Dataset extract:

/-- Conditions on a written DI. -/
def indexConds (di : Image) : Conds := cond (!indexOk di) 3 56

/-- Inner valid extents agree (R156). -/
def innerEq (x y : Image) : Bool :=
  (List.range 5).all (fun k => (if k < outerDim x then dValid x k else 1) == (if k < outerDim y then dValid y k else 1))

/-- Conditions on types, formats and shapes (R155, R156, R159, R168, R329, R330). -/
def bqConds (w : InstrWord) (dl dr : Image) : Conds :=
  let k := qKind w
  cond (decide (dHandle dr < 2)) 3 48 ++
  cond (if bqTun k then dHandle dl != 1 || dType dl != tyTun else dHandle dl != 0) 3 40 ++
  cond (bqTun k && dType dr != tyTun) 3 48 ++
  (if k = bqGet ∨ k = bqPut then
    (if dDense dl ∧ dDense dr then
      cond (dType dl != dType dr || (List.range 6).any (fun i => dValid dl i != dValid dr i)) 3 48
    else
      cond (dFmt dl != dFmt dr || dType dl != dType dr ||
        (List.range 6).any (fun i => dSize dl i != dSize dr i || dPad dl i != dPad dr i)) 3 48 ++
      cond (if k = bqGet then decide (dStride dl 1 < dStride dr 1) else decide (dStride dr 1 < dStride dl 1)) 3
        (if k = bqGet then 40 else 48))
  else cond (!dDense dl) 3 40 ++ cond (!dDense dr) 3 48) ++
  (if bqRows k then
    cond (!innerEq dl dr) 3 48 ++
    (if k = bqAdd then
      cond (dType dl != tyFP32 && dType dl != tyBF16) 3 40 ++
      cond (dType dr != tyFP32 && dType dr != tyBF16 && dType dr != tyTun) 3 48
    else cond (dType dl != dType dr) 3 48)
  else [])

/-- The AO offset (R148). -/
def aoOffset (a : At) : Int := if fldFlag a.w 2 then (tget 0 a.r.a (qAO a.w)).toInt else 0

/-- Whether the range of R139, moved by AO, stays inside the allocation. -/
def rangeIn (dr : Image) (off : Int) (len : Nat) : Bool :=
  let (lo, hi) := byteRange dr
  decide (0 ≤ lo + off) && decide (hi + off < (len : Int))

/-- The token of a request (R93). -/
def tokenOf (queue seq : Nat) : Nat := 2 ^ 15 + queue * 2 ^ 11 + seq

/-- An earlier request of the queue that has not completed and overlaps this one (R180). -/
def blockedBy (s : State) (p : Part) (c : Core) (k : Nat) (q : Request) : Bool :=
  let mine := reqUnits (reqAlloc s p q) c.store q
  let al := reqAlloc s p q
  ((tget {} c.queues k).reqs.takeWhile (fun r => r.seq != q.seq)).any (fun r =>
    let bl := reqAlloc s p r
    !r.complete && r.dest == q.dest && bl.tier == al.tier && (reqUnits bl c.store r).any (fun u => mine.contains u))

/-- The state with a request posted and, when nothing holds it, a remote one on its way. A remote one that overlaps an
earlier request of its queue is held until that has performed (R180). -/
def postRequest (a : At) : State :=
  let w := a.w
  let k := qKind w
  let qn := qQN w
  let dl := entryD a (qDL w)
  let dr := entryD a (qDR w)
  let di := entryD a (qDI w)
  let q := tget {} a.c.queues qn
  let acq := fldFlag w 0
  let rel := fldFlag w 1
  let al := allocAt a.s a.p (dHandle dr)
  let remote := match al with
    | some x => if x.module = ownIndex a.s then none else some x.module
    | none => none
  let level := if remote.isSome then 3 else 2
  let (s, id) := newAccess a.s a.n a.sh level (.bobbin qn q.next) rel false []
  let c := getCore s a.n
  let r0 : Request :=
    { seq := q.next, kind := k, dl := dl, dr := dr, di := di, offset := aoOffset a, access := id, sh := a.sh,
      token := BitVec.ofNat 16 (tokenOf qn q.next), acq := acq, held := false, complete := false, poisoned := false,
      dest := remote, sent := false, segs := [], got := [], bad := [], sentAt := 0 }
  let prov := !bqReads k && unitsProv (localChk c r0) (localUnits c.store r0)
  let late := remote.isSome && blockedBy a.s a.p a.c qn r0
  let held := prov || late || mustHold (shOf c a.sh) id rel
  let r := { r0 with held := held }
  let s := setCore s a.n { modSh c a.sh (fun x => { x with
      acquiring := if acq then x.acquiring ++ [id] else x.acquiring
      accesses := x.accesses.map (fun y => if y.id = id then { y with held := held } else y) }) with
    queues := tset {} c.queues qn { q with next := (q.next + 1) % 2048, reqs := q.reqs ++ [r] } }
  let s := pushReg s a (192 + qQT w) 1 (tokenOf qn q.next)
  if remote.isSome && !held then departRemote s a.p a.n qn r (sramOf a.ups) else s

def actBqIssue (a : At) : Action :=
  let w := a.w
  let k := qKind w
  let al := onEntry a (qDR w) (fun dr => match allocAt a.s a.p (dHandle dr) with
    | none => []
    | some x => cond (!rangeIn dr (aoOffset a) x.length || (x.readonly && !bqReads k)) 0x0A x.module)
  { fmt := .q
    enc := undefinedField (k == 7) 69
    chk := needEntry a (qDL w) 40 ++ needEntry a (qDR w) 48 ++ (if bqRows k then needEntry a (qDI w) 56 else []) ++
      onEntry a (qDL w) (fun dl => onEntry a (qDR w) (fun dr => bqConds w dl dr)) ++
      (if bqRows k then onEntry a (qDI w) (fun di => indexConds di ++
        onEntry a (qDL w) (fun dl => cond (dValid dl (outerDim dl) != dValid di 0) 3 40)) else []) ++
      cond (aoOffset a % 64 != 0) 3 64 ++
      cond (decide (32 ≤ (tget {} a.c.queues (qQN w)).reqs.length)) 9 (qQN w) ++ al
    eff := postRequest a }

def execBqIssue (i : Issue) (s : State) : Host.Outcome State Fault Refusal := issueWith 0x18 i s actBqIssue

/-! ### BOBBIN_REQUEST_COMPLETE -/

/-- The request of a queue with a sequence number. -/
def findRequest (c : Core) (k seq : Nat) : Option Request := (tget {} c.queues k).reqs.find? (fun r => r.seq == seq)

/-- Whether a request's local source waits for a verdict (R562). -/
def sourceProv (c : Core) (q : Request) : Bool :=
  !bqReads q.kind && unitsProv (localChk c q) (localUnits c.store q)

/-- Values for local pokes of poisoned units: unspecified bytes (R175, assumption 6). -/
def garbage : Nat → List Poke → List Poke
  | _, [] => []
  | d, x :: t => (x.1, x.2.1, leVal (drawBytes d ((x.2.1 + 7) / 8)) % 2 ^ x.2.1) :: garbage (d + 64) t

/-- Write what a read brought into DL: zeros and data CLEAR, poisoned units FAILED (R559). -/
def deliver (s : State) (n : Nat) (q : Request) (good bad : List Poke) : State :=
  let junk := garbage s.draws bad
  let s := { s with draws := s.draws + 64 * bad.length }
  modCore s n (fun c =>
    let put (c : Core) (xs : List Poke) (k : Chk) : Core :=
      if xs.isEmpty then c else if bqTun q.kind then tunPokes c xs k else storeElems c xs k
    put (put c good .clear) junk .failed)

/-- A request has completed: it performs, and an acquire drops what was fetched before (R185). -/
def finishRequest (s : State) (n k : Nat) (q : Request) (poisoned : Bool) : State :=
  let s := modRequest s n k q.seq (fun r => { r with complete := true, poisoned := r.poisoned || poisoned })
  let s := if q.acq then modCore s n combineClear else s
  performAccess s n q.sh q.access

/-- A unit as this core reads it: the buffer's copy, or memory's (R183). -/
def unitValue (s : State) (c : Core) (al : Alloc) (u : Nat) : Nat :=
  match combineGet c s.pll (combineKey al.module al.tier u) with
  | some bs => leVal bs
  | none => leVal (readBytes (tierMem s (tierOf al.tier)) (64 * u) 64)
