-- ==== Sys2Proof/Machine/Casks.lean ====
section
/-! DEFINITION. The casks (R442 to R477, R565, R571, R595, R618): frames that are accepted, held back or discarded, the
exact grid, the ledger and verdicts, deadlines, sealing, and the norm groups. -/

namespace Sys2Proof.Machine

/-! ### Counters of a cask, by CASK_ page offset (21_register_map) -/

def caskTrunc : Nat := 0x10
def caskDup : Nat := 0x18
def caskMismatch : Nat := 0x20
def caskSub : Nat := 0x28
def caskBackup : Nat := 0x30
def caskWithheld : Nat := 0x38
def caskLate : Nat := 0x40
def caskSelvFail : Nat := 0x48

/-! ### Buckets in a cask -/

/-- A bucket in a cask: physical cask, lowest quadrant of its partition, identifier. -/
structure CaskLoc where
  k : Nat
  low : Nat
  b : Half
  deriving DecidableEq, Repr

def bucketAt (s : State) (l : CaskLoc) : Option CaskBucket :=
  (getCask s l.k).buckets.find? (fun x => x.low == l.low && x.bucket == l.b)

def modBucket (s : State) (l : CaskLoc) (g : CaskBucket → CaskBucket) : State :=
  modCask s l.k (fun c => { c with buckets := c.buckets.map (fun x =>
    if x.low = l.low ∧ x.bucket = l.b then g x else x) })

/-- The record that a partition opened a bucket with. -/
def bucketRec (p : Part) (b : Half) : Option BucketRec := (p.buckets.find? (fun x => x.1 == b)).map (fun x => x.2)

/-- The contributors of a record (R442). -/
def contributors (r : BucketRec) : List Nat := (List.range 64).filter (fun m => bit r.contrib m)

/-- The backup of a contributor (R445). -/
def backupOf (r : BucketRec) (m : Nat) : Nat := (r.backup.getD m 0xFF).toNat

/-- Sections of 65,536 elements, units of 256 (R462 to R464). -/
def sectionCount (r : BucketRec) : Nat := ceilDiv r.elems 65536
def sectionUnits (r : BucketRec) (i : Nat) : List Nat :=
  (List.range 256).map (fun j => 256 * i + j) |>.filter (fun u => decide (256 * u < r.elems))

/-- The key of a contributor's unit. -/
def unitKey (m u : Nat) : Nat := 2 ^ 20 * m + u
def unitOf (x : CaskBucket) (m u : Nat) : CaskUnit := tget {} x.units (unitKey m u)
def setUnit (x : CaskBucket) (m u : Nat) (y : CaskUnit) : CaskBucket := { x with units := tset {} x.units (unitKey m u) y }

/-- What DETAIL of a record about a bucket adds to the fields of its kind: THIN of the module's own record of the bucket (R442),
0 where it has none. -/
def thinDetail (s : State) (low : Nat) (b : Half) : Nat :=
  ((partAt s low).bind (fun p => bucketRec p b)).elim 0 (fun (r : BucketRec) => r.thin * 2 ^ 40)

/-- What DETAIL of a record that names a cask adds (R462, R571): the physical cask, and THIN (assumption 28). -/
def caskDetail (s : State) (k low : Nat) (b : Half) : Nat := k * 2 ^ 32 + thinDetail s low b

/-- A record that names a cask: its die, the partition's lowest quadrant, engine 7. -/
def caskRecord (s : State) (l : CaskLoc) (kind detail : Nat) : State :=
  record s { kind := kind, detail := detail + caskDetail s l.k l.low l.b, die := l.k / 4, quad := l.low, engine := 7 }

/-- DETAIL of a record that names a bucket, a module and a second value (assumption 28). -/
def bucketDetail (b : Half) (m x : Nat) : Nat := b.toNat + m * 2 ^ 16 + x * 2 ^ 24

/-! ### The exact grid (R457 to R461) -/

/-- 16-bit elements of bytes. -/
def halves : List Byte → List Nat
  | a :: b :: t => (a.toNat + 256 * b.toNat) :: halves t
  | _ => []

/-- One BF16 element in grid units of 2^(A − 117), with whether a nonzero remainder is discarded; `none` when it is
non-finite or its exponent exceeds A (R459, R460). -/
def gridUnits (a : Int) (raw : Nat) : Option (Int × Bool) :=
  match decodeFp fmtBF16 raw with
  | .nonfin _ => none
  | .num m e =>
    match expoE m e with
    | none => some (0, false)
    | some x =>
      if a < x then none
      else
        let k := e - (a - 117)
        if 0 ≤ k then some (m * pow2 k.toNat, false)
        else
          let q := m.tdiv (pow2 (-k).toNat)
          some (q, q * pow2 (-k).toNat != m)

/-- The elements of a unit with what each adds. -/
def unitTerms (a : Int) (u : Nat) (bytes : List Byte) : List (Nat × Option (Int × Bool)) :=
  (halves bytes).zipIdx.map (fun x => (256 * u + x.2, gridUnits a x.1))

/-- Add a unit's placed elements to the cells, or take them off again (R459, R466). -/
def addCells (cells : Tbl Int) (terms : List (Nat × Option (Int × Bool))) (sign : Int) : Tbl Int :=
  terms.foldl (fun t x => match x.2 with
    | some (q, _) => tset 0 t x.1 (tget 0 t x.1 + sign * q)
    | none => t) cells

/-! ### Withholding and verdicts (R466, R468) -/

/-- Whether a verdict that a cask keeps speaks of a unit of a copy. -/
def keptFor (v : CaskVerdict) (m u : Nat) (backup : Bool) : Bool :=
  v.speaksFor == m && v.backup == backup && v.units.contains u

/-- Take a unit out of the verdicts that `g` picks; a landed verdict with no unit left goes. -/
def dropKept (vs : List CaskVerdict) (g : CaskVerdict → Bool) (u : Nat) : List CaskVerdict :=
  (vs.map (fun v => if g v then
      { v with units := v.units.filter (fun w => w != u), waiting := v.waiting.filter (fun w => w != u) } else v)).filter
    (fun v => !v.landed || !v.units.isEmpty)

/-- A unit whose ledger copy is subtracted: its cells are restored, and it is absent again. Verdicts of that copy that are
still to come no longer meet it. -/
def subtractUnit (x : CaskBucket) (m u : Nat) : CaskBucket :=
  let y := unitOf x m u
  match y.ledger, x.anchor with
  | some bytes, some a =>
    setUnit { x with
      cells := addCells x.cells (unitTerms a u bytes) (-1)
      verdicts := dropKept x.verdicts (fun v => v.selv && keptFor v m u y.backup && !v.waiting.contains u) u } m u
      { comparedOwn := y.comparedOwn
        comparedBackup := y.comparedBackup
        staleOwn := y.staleOwn + flag (y.awaitsPiece && !y.backup)
        staleBackup := y.staleBackup + flag (y.awaitsPiece && y.backup) }
  | _, _ => x

/-- A contributor's units that lie in the ledger. -/
def ledgerUnits (x : CaskBucket) (m : Nat) : List Nat :=
  (x.units.filter (fun y => y.1 / 2 ^ 20 == m && y.2.ledger.isSome)).map (fun y => y.1 % 2 ^ 20)

/-- Ledger bytes in use. -/
def ledgerUsed (x : CaskBucket) : Nat := 512 * (x.units.filter (fun y => y.2.ledger.isSome)).length

/-- Withhold a contributor (R468). -/
def withhold (s : State) (l : CaskLoc) (m : Nat) : State :=
  match bucketAt s l with
  | none => s
  | some x =>
    if x.withheld.contains m then s
    else
      let us := ledgerUnits x m
      let s := modBucket s l (fun x =>
        let x := us.foldl (fun x u => subtractUnit x m u) x
        { x with withheld := x.withheld ++ [m], withheldMark := true
                 verdicts := x.verdicts.filter (fun v => v.speaksFor != m)
                 building := x.building.filter (fun v => v.speaksFor != m) })
      let s := bumpCask s l.k caskWithheld 1
      let s := if us.isEmpty then s else bumpCask s l.k caskSub us.length
      caskRecord s l 0x24 (bucketDetail l.b m 0)

/-- A verdict resolves one unit's ledger copy, if it was placed by the same copy: a failure subtracts it, a pass frees it
once no other verdict is awaited (R466, R595). -/
def judgeUnit (s : State) (l : CaskLoc) (m u : Nat) (backup selv pass : Bool) : State :=
  match bucketAt s l with
  | none => s
  | some x =>
    let y := unitOf x m u
    if y.ledger.isNone || y.backup != backup then s
    else
      let y := if selv then { y with awaitsSelv := false } else { y with awaitsPiece := false }
      if !pass then bumpCask (modBucket s l (fun x => subtractUnit (setUnit x m u y) m u)) l.k caskSub 1
      else
        let y := if y.awaitsPiece || y.awaitsSelv then y else { y with ledger := none }
        modBucket s l (fun x => setUnit x m u y)

/-- Verdicts to come of copies that the selvedge check has subtracted. -/
def staleOf (y : CaskUnit) (backup : Bool) : Nat := if backup then y.staleBackup else y.staleOwn

/-- Whether a unit's ledger copy came from a copy and awaits its piece's verdict. -/
def awaitsFrom (y : CaskUnit) (backup : Bool) : Bool := y.ledger.isSome && y.backup == backup && y.awaitsPiece

/-- Whether a unit has been accepted from a copy, so that a verdict on it need not be kept (R565). -/
def acceptedCopy (y : CaskUnit) (backup : Bool) : Bool :=
  decide (0 < staleOf y backup) || awaitsFrom y backup || decide (0 < if backup then y.comparedBackup else y.comparedOwn)

/-- A piece's verdict meets a unit. Verdicts come in the order of their pieces: that of a subtracted copy first, then that of
the ledger copy, then those of compared copies. -/
def meetVerdict (s : State) (l : CaskLoc) (m u : Nat) (backup pass : Bool) : State :=
  match bucketAt s l with
  | none => s
  | some x =>
    let y := unitOf x m u
    if 0 < staleOf y backup then modBucket s l (fun x => setUnit x m u
      (if backup then { y with staleBackup := y.staleBackup - 1 } else { y with staleOwn := y.staleOwn - 1 }))
    else if awaitsFrom y backup then judgeUnit s l m u backup false pass
    else modBucket s l (fun x => setUnit x m u
      (if backup then { y with comparedBackup := y.comparedBackup - 1 } else { y with comparedOwn := y.comparedOwn - 1 }))

/-! ### Accepting a unit (R464 to R467) -/

/-- Whether a selvedge check covers a unit that its piece has yet to bring. -/
def checksNext (v : CaskVerdict) (m u : Nat) (backup : Bool) : Bool :=
  v.selv && v.speaksFor == m && v.backup == backup && v.waiting.contains u

/-- The first piece verdict kept for a unit applies to it on its acceptance, and loses it (R565). -/
def applyPiece (s : State) (l : CaskLoc) (m u : Nat) (backup : Bool) : State :=
  match (bucketAt s l).bind (fun x => x.verdicts.find? (fun v => !v.selv && keptFor v m u backup)) with
  | none => s
  | some v =>
    meetVerdict (modBucket s l (fun x => { x with verdicts := dropKept x.verdicts (fun w => w.id == v.id) u }))
      l m u backup v.pass

/-- The selvedge check of the unit's piece applies as well: at once when it has landed, or when it lands (R595). -/
def applySelv (s : State) (l : CaskLoc) (m u : Nat) (backup : Bool) : State :=
  match (bucketAt s l).bind (fun x => x.verdicts.find? (fun v => checksNext v m u backup)) with
  | none => s
  | some v =>
    if v.landed then
      judgeUnit (modBucket s l (fun x => { x with verdicts := dropKept x.verdicts (fun w => w.id == v.id) u }))
        l m u backup true v.pass
    else modBucket s l (fun x => { x with verdicts := x.verdicts.map (fun w =>
      if w.id = v.id then { w with waiting := w.waiting.filter (fun y => y != u) } else w) })

/-- What becomes of one unit: acted on, or held back. -/
inductive UnitEnd where
  | done (s : State)
  | held

/-- A unit that is absent is placed; one that is provisional needs ledger space (R465 to R467). -/
def placeUnit (s : State) (l : CaskLoc) (r : BucketRec) (x : CaskBucket) (a : Int) (m u sender : Nat)
    (backup prov selv : Bool) (bytes : List Byte) : UnitEnd :=
  if (prov || selv) && decide (1024 * r.ledgerKb < ledgerUsed x + 512) then .held
  else
    let terms := unitTerms a u bytes
    let y : CaskUnit := { unitOf x m u with
      added := true, own := !backup, crc := BitVec.ofNat 32 (crc32c bytes), sender := sender, backup := backup
      ledger := if prov || selv then some bytes else none, awaitsPiece := prov, awaitsSelv := selv }
    let bad := terms.any (fun t => t.2.isNone)
    let fresh := bad && !x.nonfinSeen.contains m
    let s := modBucket s l (fun x => setUnit { x with
      cells := addCells x.cells terms 1
      nonfin := x.nonfin || bad
      nonfinSeen := if fresh then x.nonfinSeen ++ [m] else x.nonfinSeen } m u y)
    let lost := (terms.filter (fun t => match t.2 with | some (_, true) => true | _ => false)).length
    let s := if lost = 0 then s else bumpCask s l.k caskTrunc lost
    let s := if fresh then caskRecord s l 0x21 (bucketDetail l.b sender (flag backup)) else s
    let s := if prov then applyPiece s l m u backup else s
    .done (applySelv s l m u backup)

/-- A unit that is already added or held is compared (R465). -/
def compareUnit (s : State) (l : CaskLoc) (x : CaskBucket) (m u sender : Nat) (backup prov : Bool) (bytes : List Byte) : State :=
  let y := unitOf x m u
  let same := y.crc == BitVec.ofNat 32 (crc32c bytes)
  let y' := { y with
    own := y.own || (same && !backup)
    comparedOwn := y.comparedOwn + flag (prov && !backup)
    comparedBackup := y.comparedBackup + flag (prov && backup) }
  let s := modBucket s l (fun x =>
    setUnit { x with verdicts := dropKept x.verdicts (fun v => checksNext v m u backup) u } m u y')
  let s := if prov then applyPiece s l m u backup else s
  if same then bumpCask s l.k caskDup 1
  else
    let s := bumpCask s l.k caskMismatch 1
    let s := caskRecord s l 0x22 (bucketDetail l.b y.sender sender)
    withhold s l m

/-- A unit of a piece reaches the cask. -/
def acceptUnit (s : State) (l : CaskLoc) (r : BucketRec) (m u sender : Nat) (backup prov : Bool) (bytes : List Byte) : UnitEnd :=
  match bucketAt s l with
  | none => .held
  | some x =>
    match x.anchor with
    | none => .held
    | some a =>
      let sec := u / 256
      if x.withheld.contains m then .done s
      else if sec < x.sealedCount ∨ x.sealedCount + 1 < sec then .held
      else if (unitOf x m u).added then .done (compareUnit s l x m u sender backup prov bytes)
      else placeUnit s l r x a m u sender backup prov (x.verdicts.any (fun v => checksNext v m u backup)) bytes

/-- Units in order until one is held back; what is left of the data, when one is. -/
def acceptUnits (l : CaskLoc) (r : BucketRec) (m sender : Nat) (backup prov : Bool) :
    Nat → Nat → List Byte → State → State × Option (Nat × List Byte)
  | 0, _, _, s => (s, none)
  | n + 1, u, bytes, s =>
    match acceptUnit s l r m u sender backup prov (bytes.take 512) with
    | .done s => acceptUnits l r m sender backup prov n (u + 1) (bytes.drop 512) s
    | .held => (s, some (u, bytes))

Assignment:
Write out exactly the lines from the start of the material through the line with "(List.range 5).all (fun". No other output is expected.

Solution to the exercise:
/-- Conditions on a written DI. -/
def indexConds (di : Image) : Conds := cond (!indexOk di) 3 56

/-- Inner valid extents agree (R156). -/
def innerEq (x y : Image) : Bool :=
  (List.range 5).all (fun k => (if k < outerDim x then dValid x k else 1) == (if k < outerDim y then dValid y k else 1))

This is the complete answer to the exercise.